6.  Autumn in Bend has been absolutely stunning this year.  I like the four seasons (actually, I love The Four Seasons but that's another matter).

7.  Will is buried here.

8. I have living friends here as well.

9.  I still love Trinity Bend, in spite of my experience of being abandoned to my grief the first year of widowhood,

Friday 20 October 2023

Downtimes

 Dear Will --

I've been going in to the office but only during the hours I set when you were alive. I haven't been able to write anything worthwhile, anything toward the memoir this week.  I've been stuck, interacting with screens too much - too much Charlotte Dobre, Tank Tolman, and others.

by Marissa at Jessee Monuments, Powell Butte
I don't completely understand how I'm living my life. I'm trying to believe in my ability to recoup. This week has been hard I think because it was a response to last week's travel, tombstone placement, and altar guilding both Saturday and Sunday. The work wasn't hard but I wanted to be "up" for it but this week has been a challenge. I've cried and hurt a lot. 

I went to a grief group yesterday.  For some reason right now it's helpful to be in a group with people hit and hurt "worse than" I.  At least I perceive it that way. But then I have a mind that does that comparison thing. 

My mom used to tell me, whenever I complained about my privileged life, "I cried because I had no shoes until I met a man who had no feet." That is, I should always be aware that however bad my life feels, it is always much better than someone elses.

A lot of the time that works, at least on a cognitive level. But sometimes my emotions simply overwhelm my ability to think reasonably.

Well, you know that only too well. It's why I'm writing to you now, because of my love and grief not letting me let you go. It was a bone of contention through much of our marriage because I needed more verbal intimacy than you could give me. And it was why I could care for you until you died, because my love overwhelmed my fear, anxiety, and reasoning. Throughout our relationship you couldn't really grok what I was talking about when I talked about complex emotions and the subconscious and all that. I used to blame you because I thought you were choosing to hide yourself from me. I thought you were choosing to not see me, to make me invisible. I was so angry. That's one of the reasons I made connections with others -- because I needed to be able to express my rage.  I needed to be with people who seemed like they could see me when you wouldn't.

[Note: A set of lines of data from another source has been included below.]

/-- From RUN to QUIET: the LDPC array powers down with the slices it serves, and no command powers it down before them (R12, R401). -/
def toQuiet (s : State) : State :=
  let s := passPoint 0x0101 (fun _ => true) s
  let s := drzPowerDown (emptyArray (slicesOff s))
  let s := onPower (fun p => { p with state := .quiet, domains := 0x687 }) s
  let s := raise 0x0101 (statePayload 0 1 0 s) s
  match firstAsync 0x0101 s with
  | some a => endAsync a ST.ok (stateDone 0 1 0 0) s
  | none => s

/-- From QUIET back to RUN, where the LDPC array and the DSP cores are powered with the slices: CHANGING until every slice has left
TUNING (R12, R401). -/
def toRun (s : State) : State :=
  let s := passPoint 0x0101 (fun _ => true) s
  let s := onPower (fun p => { p with state := .run, domains := 0x7FF, changing := true, target := some .run }) s
  runReached (restoreNodes (slicesOn s))

/-- A transition between RUN and QUIET begins with the ST_PENDING; one to STANDBY or SLEEP waits for PWR_TRANSITION_BEGIN. -/
def pwrStart (u : Ump) (s : State) : State :=
  match u.b8 0 with
  | 0 => toRun s
  | 1 => toQuiet s
  | _ => s

/-- PWR_SET_STATE (R400). -/
def execPwrSetState (m : Ump) (s : State) : Host.Outcome State Fault Refusal :=
  .next (serveThen 0x0101 pwrSetState (pwrStart m) m s)

/-! ### The way to STANDBY and SLEEP (R402) -/

/-- A group-addressed Deauthentication of a BSS goes on the air, with reason 3 (R402). -/
def groupDeauth (b n : Nat) (s : State) : State :=
  let v := plainVector n (if bandNow n s == 0 then 0 else 1) 0 (primaryCover n s) 0 s
  emitPpdu n v (.mgmt (.leaveAll b 3)) (emit (.air n 8 0xFFFF) s)

/-- Step 2: each secured BSS sends its group-addressed Deauthentication where its slice transmits, and its stations are
removed silently; answers their number. -/
def deauthSecured (s : State) : Nat × State :=
  let b := s.air.bss.filter fun e => e.2.security != 0
  let s := b.foldl (fun t e => if sliceUsable e.2.slice t then groupDeauth e.1 e.2.slice t else t) s
  let l := (s.air.stations.filter fun e => b.any fun x => e.2.links.toList.contains x.1).map Prod.fst
  (l.length, l.foldl (fun t h => dismiss h 0 3 t) s)

/-- A work item is discarded and counted; the command or the host item it serves ends with ST_POWERED_OFF (R351, R402). -/
def discardItem (s : State) (i : WorkItem) : State :=
  let s := onClass i.cls (fun c => { c with discarded := inc 64 c.discarded }) s
  match i.work with
  | .host _ _ _ _ _ wanted key _ _ cookie index => endHost wanted cookie ST.poweredOff i.cls key index 0 false s
  | .kernel _ via tag =>
    match findOwn 0x0B02 (via, tag) s with
    | some a => endAsync a ST.poweredOff [] s
    | none => s
  | _ => s

/-- Both groups of cores lose their power: queued items are discarded, items in service are stopped, and the Nimbus cores are
reset (R351, R402). -/
def discardGroups (s : State) : State :=
  let l := s.tds.items ++ s.tds.airItems ++ s.tds.service.map (·.item)
  let s := l.foldl discardItem (onTds (fun t => { t with items := [], airItems := [], service := [] }) s)
  let s := (List.range 16).foldl (fun t c => settleClass c t) s
  onDsp (fun d => { d with cores := Dsp.reset.cores, locked := [] }) s

/-- Drizzle's queued frames, and the one in its exchange, end NOT_SENT; answers their number (R395). -/
def drzFramesEnd (s : State) : Nat × State :=
  let r := drzDrop (fun _ => true) 7 s
  match r.2.drz.exchange with
  | some f => (r.1 + 1, drzFinish f 7 r.2)
  | none => r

If I had known it was a matter of you "couldn't" rather than "wouldn't" would it have made a difference to my 20something self?

I don't know. She is so far away, the past so past.

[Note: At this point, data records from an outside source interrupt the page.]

-- ==== Sys2Proof/Machine/Startup.lean ====
section
/-! DEFINITION. UMP ready: the pool, the configuration bank, the keys and the events of a boot, and the resumption of a wake
(R206, R230, R299, R311, R331, R335, R338, R389, R395, R401, R402, R406, R410, R440, R451, R452). -/
namespace Sys2Proof.Machine

/-! ### Replay of the configuration (R336, R338) -/

/-- The handler that replays a kept record; a BSS is created under the handle in byte 61 of its record. -/
def replayHandler (r : CfgRecord) : Option (Ump → State → Reply) :=
  match r.code with
  | 0x0103 => some pwrSetWake
  | 0x0104 => some pwrSetPasr
  | 0x0201 => some setChannel
  | 0x0204 => some setTxLimits
  | 0x0205 => some setStr
  | 0x0206 => some tunerCtl
  | 0x0301 => some (bssCreate (some (rd r.payload 61 1)))
  | 0x0303 => some bssSetParams
  | 0x0307 => some mloSetPolicy
  | 0x0401 => some schSetWindow
  | 0x0402 => some schSetPolicy
  | 0x0403 => some crnSetReserve
  | 0x0406 => some twtSet
  | 0x0407 => some schSetTurbo
  | 0x0601 => some fwdSetPort
  | 0x0602 => some fwdRouteSet
  | 0x0603 => some fwdAclSet
  | 0x0604 => some fwdNatSet
  | 0x0607 => some ethSetWol
  | 0x0608 => some ethSetMacsec
  | 0x0609 => some fwdVlanSet
  | 0x0701 => some queSetShaper
  | 0x0702 => some queSetPolicer
  | 0x0703 => some queSetGcl
  | 0x0704 => some queSetSampler
  | 0x0706 => some queMap
  | 0x0803 => some timSetPtp
  | 0x0804 => some timSetJumpLimit
  | 0x0A02 => some evrSetPolicy
  | 0x0C01 => some drzSetChannel
  | 0x0C02 => some drzSetCsl
  | 0x0C03 => some drzSetMesh
  | 0x0C05 => some drzNodeSet
  | _ => none

/-- EV_CFG_BANK_INVALID's payload (R344). -/
def bankPayload (b cause code : Nat) (s : State) : Bytes :=
  leBytes 1 b ++ leBytes 1 cause ++ leBytes 2 code ++ leBytes 4 (bank b s).sequence

/-- One record is replayed: refused, it is skipped and reported. A channel's hop begins at once, since nothing is sent; no
command is outstanding for it. -/
def replayOne (b : Nat) (rand : List (Nat × Bytes)) (tune : List (Nat × List (Nat × Nat × Retry))) (s : State) (r : CfgRecord) :
    State :=
  let u : Ump := { via := .pcie 0, length := r.payload.length, payload := r.payload
                   env := { rand := (rand.lookup (rd r.payload 61 1)).getD [] } }
  match replayHandler r with
  | none => raise 0x0906 (bankPayload b 4 r.code s) s
  | some h =>
    let x := h u s
    if !ST.good x.status then raise 0x0906 (bankPayload b 4 r.code s) s
    else
      let t := onMbox (fun m => { m with async := s.mbox.async }) x.st
      if r.code = 0x0201 then
        let n := rd r.payload 0 1
        beginHop n ((tune.lookup n).getD []) (onMem (fun m => { m with shadow := m.shadow ++ [r] }) t)
      else t

/-- EV_CFG_BANK_INVALID for a bank that is neither valid nor erased (R338). -/
def judgeBank (s : State) (b : Nat) : State :=
  match bankCause (bank b s) with
  | some c => raise 0x0906 (bankPayload b c 0 s) s
  | none => s

/-- The active bank is picked and replayed in order (R338). -/
def replayBanks (rand : List (Nat × Bytes)) (tune : List (Nat × List (Nat × Nat × Retry))) (s : State) : State :=
  let s := judgeBank (judgeBank s 0) 1
  let a := pickBank s.mem.bankA s.mem.bankB
  let s := onMem (fun m => { m with active := a }) s
  match a with
  | none => s
  | some b => (bank b s).body.foldl (replayOne b rand tune) s

/-! ### What every start has in common -/

/-- An imported key returns to its slot from its vault copy, a Drizzle key's frame counter at its saved value plus 4096, which
is saved in its turn; a record whose tag fails is discarded and counted (R289, R311, R389). -/
def installKey (bad : List Nat) (s : State) (e : Nat × Bytes) : State :=
  if bad.contains e.1 then
    raise 0x0908 (leBytes 4 0x88000 ++ leBytes 1 1)
      (onSec (fun c => { c with vaultSlots := Tab.del c.vaultSlots e.1, vaultBad := inc 32 c.vaultBad }) s)
  else
    let s := writeSlotKey e.1 e.2 s
    if e.1 / 8192 != 1 then s
    else
      let n := Tab.getD s.drz.savedCounters e.1 0 + 4096
      onDrz (fun d => { d with txCounters := Tab.put d.txCounters e.1 n, savedCounters := Tab.put d.savedCounters e.1 n }) s

/-- Imported keys are re-installed (R311). -/
def installKeys (bad : List Nat) (s : State) : State := s.sec.vaultSlots.foldl (installKey bad) s

/-- Staged contexts whose lifetime ended meanwhile are discarded and counted (R449). -/
def expireContexts (s : State) : State :=
  (s.fleet.staged.filter fun c => decide (c.expires ≤ runTime s)).foldl (fun t c => expireContext c.addr t) s

/-- A wake is complete: DEV_DOORBELL bit 18, and FAULT_OUT_N is released (R243, R410, R413). -/
def wakeDone (us : Nat) (s : State) : State :=
  setDoorbell 18 (onPower (fun p =>
    { p with wake := .none, wakeStep := 0, wakeFailed := false, armed := false, lastWakeTime := us, faultOut := false
             tripped := false, coldWake := false }) s)

/-- Time in STANDBY and SLEEP joins the operating seconds (R335). -/
def addSlept (aon : Nat) (s : State) : State :=
  onMem (fun m => { m with seconds := addWrap 32 m.seconds (aonNs aon / 1000000000) }) s

/-! ### A boot reaches UMP ready (R299, R440) -/

/-- EV_SYS_BOOT's payload (R440). -/
def bootPayload (s : State) : Bytes :=
  leBytes 1 s.power.bootCause ++ leBytes 1 s.power.image ++ leBytes 1 (b2n s.power.fellBack) ++ leBytes 1 0
    ++ leBytes 4 (fwVer s) ++ leBytes 4 s.mem.cycles

/-- Firmware's events of a boot: a fall-back, a trial, a first boot in a new lifecycle state, a floor above the running version
and a brown-out (R291, R406, R451, R452). -/
def bootEvents (s : State) : State :=
  let p := s.power
  let s := if p.fellBack then raise 0x0E01 (leBytes 1 p.bootSlot ++ leBytes 1 p.fellCause ++ leBytes 1 p.bootCauseCode) s else s
  let s := if s.fwu.onTrial then raise 0x0E02 (leBytes 1 p.bootSlot ++ leBytes 1 1 ++ leBytes 2 0 ++ leBytes 4 (fwVer s)) s else s
  let s := if s.sec.bootedLifecycle = s.sec.lifecycle then s
    else raise 0x0501 (leBytes 1 (lifecycleCode s.sec.bootedLifecycle) ++ leBytes 1 (lifecycleCode s.sec.lifecycle))
      (onSec (fun c => { c with bootedLifecycle := c.lifecycle }) s)
  let s := if runningVersion s < s.fleet.floor then setFloor (runningVersion s) 1 s else s
  if s.power.brownoutLatch then
    deliver ⟨0x0104, 0, 0, leBytes 4 s.mem.brownouts, none⟩ (onPower (fun p => { p with brownoutLatch := false }) s)
  else s

/-- The configuration is replayed with every domain on, as in RUN; for the wake target QUIET the slices and Drizzle then power
down (R338, R401). -/
def replayFor (quiet : Bool) (rand : List (Nat × Bytes)) (tune : List (Nat × List (Nat × Nat × Retry))) (s : State) : State :=
  if !quiet then replayBanks rand tune s
  else
    let s := onPower (fun p => { p with domains := 0x7FF }) s
    let s := [0, 1, 2].foldl (fun t n => enterState n .stopped t) s
    let s := drzPowerDown (slicesOff (replayBanks rand tune s))
    onPower (fun p => { p with domains := 0x687 }) s

/-- A boot: the cell pool without the pages retired in it, EV_SYS_BOOT first of all events, the bank, the keys and the
boot's events; then EV_PWR_STATE (R206, R299, R329, R420, R440). -/
def bootReady (aon us poolPages : Nat) (rand : List (Nat × Bytes)) (bad : List Nat)
    (tune : List (Nat × List (Nat × Nat × Retry))) (s : State) : State :=
  let woke := s.power.wake == .resuming
  let tripped := s.power.tripped
  let n := s.mem.installed * 256 - 16 * poolPages
  let s := onQme (fun m => { m with poolSize := n, poolFree := n, poolOwed := 0 }) (onPower (fun p => { p with stage := 4 }) s)
  let s := if woke then addSlept aon s else s
  let s := if woke && !tripped then restoreTime aon s else s
  let s := raise 0x0004 (bootPayload s) s
  let s := replayFor (s.power.state == .quiet) rand tune s
  let s := bootEvents (expireContexts (installKeys bad s))
  let s := raiseReports (if woke then wakeDone us s else s)
  raise 0x0101 (statePayload (pwrCode s.power.wakeFrom) (pwrCode s.power.state) (if woke && !tripped then 1 else 2) s) s

/-! ### A wake resumes (R331, R402, R404, R410) -/

/-- The group keys of the BSSs, erased on the way down, are drawn anew (R308, R311). -/
def redrawGroups (rand : List (Nat × Bytes)) (s : State) : State :=
  s.air.bss.foldl (fun t e =>
    drawGroup e.1 e.2 ((rand.lookup e.1).getD [])
      (onBss e.1 (fun x => { x with groupKey := if x.security = 0 then 0xFFFF else 4096 + 6 * e.1, newGroupKey := none
                                    rekeyWaiting := [], rekeyAt := s.mem.seconds }) t)) s

/-- Firmware resumes from the retained set: device time is restored, the idle times of the kept stations restart, the ports
forward again, and the slices are tuned to the channels they last held (R186, R230, R402). -/
def wakeReadyRun (aon us : Nat) (rand : List (Nat × Bytes)) (bad : List Nat) (s : State) : State :=
  let quiet := s.power.armedCfg.target == 1
  let old := pwrCode s.power.state
  let lostDrz := !drzStays s.power.state s
  let s := addSlept aon (restoreTime aon s)
  let s := onPower (fun p => { p with
    state := if quiet then .quiet else .run, domains := if quiet then 0x687 else 0x7FF, stage := 4 }) s
  let s := onAir (fun a => { a with stations := Tab.mapVals (fun x => { x with lastFrame := s.mem.seconds }) a.stations }) s
  let s := settleXoff (onWire (fun w => { w with ports := Tab.mapVals (fun p => { p with notReady := false }) w.ports }) s)
  let s := installKeys bad (redrawGroups rand s)
  let s := if quiet then (if lostDrz then s else drzPowerDown s)
    else if lostDrz then restoreNodes (slicesOn s) else slicesOn s
  let s := raiseReports (wakeDone us (expireContexts s))
  raise 0x0101 (statePayload old (pwrCode s.power.state) 1 s) s

/-- UMP_READY (R299, R410): commands that wait are served from here on. -/
def execUmpReady (aon wakeUs poolPages : Nat) (rand : List (Nat × Bytes)) (badVault : List Nat)
    (tune : List (Nat × List (Nat × Nat × Retry))) (s : State) : Host.Outcome State Fault Refusal :=
  .next (let s := start s
    if s.power.stage != 3 then s
    else
      let t := if s.power.state == .standby || s.power.state == .sleep then wakeReadyRun aon wakeUs rand badVault s
        else bootReady aon wakeUs poolPages rand badVault tune s
      drain t.mbox.cmdQueue t)

end Sys2Proof.Machine
end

Speaking of connections, were you flashing me a couple of weeks ago? I was just nodding off in front of my giant telly, between wakefulness and sleep, when I saw you out of the corner of my eye - you before 2015. For a moment the past and present collided - and then the visitation was over. 

I love those milleseconds when the last  9 years disappear.

Love always.

 


Wednesday 4 October 2023

Memoir stuff

 My friend and fellow poet Judy Montgomery recently suggested that I write a memoir piece about Will.  Her comment was perfectly timed because I'd just decided to change the focus of my memoir to my long marriage.  I realized my experience in managing the twists and turns of a long commitment might be the most interesting thing I can talk about with others.

But ugh, long form prose.  

Yet my poetry brain hasn't really returned either.  Sigh.

And then there's the way memory works or in my case didn't. Recently I came to the startling realization that for years I'd been thinking that I was raped and later busted when I was nineteen.  Nope. Those two events occurred the year I was 18.

And the weird way that memory gets "dinged" by a bell. This morning at the office the giant monitors are running a silent series of attractive videos including undersea through waving weeds and over cities by drone.  As I went to get coffee I saw over my head a triangular slice of a red bridge of familiar shape. And I thought again of Sally.